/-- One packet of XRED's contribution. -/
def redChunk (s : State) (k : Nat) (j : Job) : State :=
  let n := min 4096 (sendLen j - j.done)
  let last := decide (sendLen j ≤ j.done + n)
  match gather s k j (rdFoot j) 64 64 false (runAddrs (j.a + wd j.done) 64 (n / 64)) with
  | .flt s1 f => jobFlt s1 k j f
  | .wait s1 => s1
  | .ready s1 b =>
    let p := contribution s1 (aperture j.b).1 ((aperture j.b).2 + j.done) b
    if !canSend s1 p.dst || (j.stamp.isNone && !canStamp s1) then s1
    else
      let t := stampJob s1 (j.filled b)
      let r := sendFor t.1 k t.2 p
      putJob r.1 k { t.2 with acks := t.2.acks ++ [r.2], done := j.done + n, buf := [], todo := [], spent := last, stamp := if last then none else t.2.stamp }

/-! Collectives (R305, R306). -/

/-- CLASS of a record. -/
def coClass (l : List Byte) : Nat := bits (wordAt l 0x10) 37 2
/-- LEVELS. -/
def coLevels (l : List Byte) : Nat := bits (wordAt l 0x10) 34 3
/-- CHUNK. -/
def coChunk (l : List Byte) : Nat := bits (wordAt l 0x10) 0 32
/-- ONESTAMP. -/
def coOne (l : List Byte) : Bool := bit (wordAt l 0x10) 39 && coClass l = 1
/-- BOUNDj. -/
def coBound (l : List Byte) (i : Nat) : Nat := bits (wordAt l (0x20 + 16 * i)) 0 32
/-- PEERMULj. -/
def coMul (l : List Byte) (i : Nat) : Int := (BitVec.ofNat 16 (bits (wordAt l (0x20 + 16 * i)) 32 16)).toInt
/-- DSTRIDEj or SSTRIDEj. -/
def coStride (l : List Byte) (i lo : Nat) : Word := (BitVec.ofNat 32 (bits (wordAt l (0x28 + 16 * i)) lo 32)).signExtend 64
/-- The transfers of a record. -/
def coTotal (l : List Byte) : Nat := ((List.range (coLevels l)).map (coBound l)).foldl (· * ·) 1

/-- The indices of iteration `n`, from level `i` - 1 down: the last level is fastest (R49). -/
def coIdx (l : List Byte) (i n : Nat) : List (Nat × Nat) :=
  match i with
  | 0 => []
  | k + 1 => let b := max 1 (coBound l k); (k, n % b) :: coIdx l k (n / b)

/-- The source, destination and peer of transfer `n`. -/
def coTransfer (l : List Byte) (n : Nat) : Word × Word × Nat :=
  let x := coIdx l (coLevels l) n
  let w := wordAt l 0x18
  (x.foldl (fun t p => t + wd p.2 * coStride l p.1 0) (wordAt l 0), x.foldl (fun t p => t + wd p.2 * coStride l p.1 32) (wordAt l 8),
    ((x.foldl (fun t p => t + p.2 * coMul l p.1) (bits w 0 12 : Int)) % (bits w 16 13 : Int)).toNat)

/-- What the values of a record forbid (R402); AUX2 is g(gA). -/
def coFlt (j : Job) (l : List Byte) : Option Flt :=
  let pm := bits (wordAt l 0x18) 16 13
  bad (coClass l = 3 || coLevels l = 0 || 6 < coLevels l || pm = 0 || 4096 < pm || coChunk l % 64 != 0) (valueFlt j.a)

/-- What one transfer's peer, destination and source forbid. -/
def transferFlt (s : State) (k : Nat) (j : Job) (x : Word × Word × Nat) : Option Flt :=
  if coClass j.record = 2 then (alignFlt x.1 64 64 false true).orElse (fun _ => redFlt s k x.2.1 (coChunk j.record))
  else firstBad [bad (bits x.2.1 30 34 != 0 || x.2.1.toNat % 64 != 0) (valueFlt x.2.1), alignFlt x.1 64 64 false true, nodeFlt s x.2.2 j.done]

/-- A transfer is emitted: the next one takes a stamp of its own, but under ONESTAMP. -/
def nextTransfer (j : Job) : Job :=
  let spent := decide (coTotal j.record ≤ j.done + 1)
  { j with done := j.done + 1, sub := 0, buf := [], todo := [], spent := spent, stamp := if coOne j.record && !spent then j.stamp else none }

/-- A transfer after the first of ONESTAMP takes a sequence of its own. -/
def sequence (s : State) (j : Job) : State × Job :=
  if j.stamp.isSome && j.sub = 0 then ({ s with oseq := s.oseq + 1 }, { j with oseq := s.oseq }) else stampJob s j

------------------------------------

EXERCISE AIM: All entries are to be printed once more, exactly as given.

EXERCISE RESULT:
/-- One packet of XRED's contribution. -/
def redChunk (s : State) (k : Nat) (j : Job) : State :=
  let n := min 4096 (sendLen j - j.done)
  let last := decide (sendLen j ≤ j.done + n)
  match gather s k j (rdFoot j) 64 64 false (runAddrs (j.a + wd j.done) 64 (n / 64)) with
  | .flt s1 f => jobFlt s1 k j f
  | .wait s1 => s1
  | .ready s1 b =>
    let p := contribution s1 (aperture j.b).1 ((aperture j.b).2 + j.done) b
    if !canSend s1 p.dst || (j.stamp.isNone && !canStamp s1) then s1
    else
      let t := stampJob s1 (j.filled b)
      let r := sendFor t.1 k t.2 p
      putJob r.1 k { t.2 with acks := t.2.acks ++ [r.2], done := j.done + n, buf := [], todo := [], spent := last, stamp := if last then none else t.2.stamp }

/-! Collectives (R305, R306). -/

/-- CLASS of a record. -/
def coClass (l : List Byte) : Nat := bits (wordAt l 0x10) 37 2
/-- LEVELS. -/
def coLevels (l : List Byte) : Nat := bits (wordAt l 0x10) 34 3
/-- CHUNK. -/
def coChunk (l : List Byte) : Nat := bits (wordAt l 0x10) 0 32
/-- ONESTAMP. -/
def coOne (l : List Byte) : Bool := bit (wordAt l 0x10) 39 && coClass l = 1
/-- BOUNDj. -/
def coBound (l : List Byte) (i : Nat) : Nat := bits (wordAt l (0x20 + 16 * i)) 0 32
/-- PEERMULj. -/
def coMul (l : List Byte) (i : Nat) : Int := (BitVec.ofNat 16 (bits (wordAt l (0x20 + 16 * i)) 32 16)).toInt
/-- DSTRIDEj or SSTRIDEj. -/
def coStride (l : List Byte) (i lo : Nat) : Word := (BitVec.ofNat 32 (bits (wordAt l (0x28 + 16 * i)) lo 32)).signExtend 64
/-- The transfers of a record. -/
def coTotal (l : List Byte) : Nat := ((List.range (coLevels l)).map (coBound l)).foldl (· * ·) 1

/-- The indices of iteration `n`, from level `i` - 1 down: the last level is fastest (R49). -/
def coIdx (l : List Byte) (i n : Nat) : List (Nat × Nat) :=
  match i with
  | 0 => []
  | k + 1 => let b := max 1 (coBound l k); (k, n % b) :: coIdx l k (n / b)

/-- The source, destination and peer of transfer `n`. -/
def coTransfer (l : List Byte) (n : Nat) : Word × Word × Nat :=
  let x := coIdx l (coLevels l) n
  let w := wordAt l 0x18
  (x.foldl (fun t p => t + wd p.2 * coStride l p.1 0) (wordAt l 0), x.foldl (fun t p => t + wd p.2 * coStride l p.1 32) (wordAt l 8),
    ((x.foldl (fun t p => t + p.2 * coMul l p.1) (bits w 0 12 : Int)) % (bits w 16 13 : Int)).toNat)

/-- What the values of a record forbid (R402); AUX2 is g(gA). -/
def coFlt (j : Job) (l : List Byte) : Option Flt :=
  let pm := bits (wordAt l 0x18) 16 13
  bad (coClass l = 3 || coLevels l = 0 || 6 < coLevels l || pm = 0 || 4096 < pm || coChunk l % 64 != 0) (valueFlt j.a)

/-- What one transfer's peer, destination and source forbid. -/
def transferFlt (s : State) (k : Nat) (j : Job) (x : Word × Word × Nat) : Option Flt :=
  if coClass j.record = 2 then (alignFlt x.1 64 64 false true).orElse (fun _ => redFlt s k x.2.1 (coChunk j.record))
  else firstBad [bad (bits x.2.1 30 34 != 0 || x.2.1.toNat % 64 != 0) (valueFlt x.2.1), alignFlt x.1 64 64 false true, nodeFlt s x.2.2 j.done]

/-- A transfer is emitted: the next one takes a stamp of its own, but under ONESTAMP. -/
def nextTransfer (j : Job) : Job :=
  let spent := decide (coTotal j.record ≤ j.done + 1)
  { j with done := j.done + 1, sub := 0, buf := [], todo := [], spent := spent, stamp := if coOne j.record && !spent then j.stamp else none }

/-- A transfer after the first of ONESTAMP takes a sequence of its own. -/
def sequence (s : State) (j : Job) : State × Job :=
  if j.stamp.isSome && j.sub = 0 then ({ s with oseq := s.oseq + 1 }, { j with oseq := s.oseq }) else stampJob s j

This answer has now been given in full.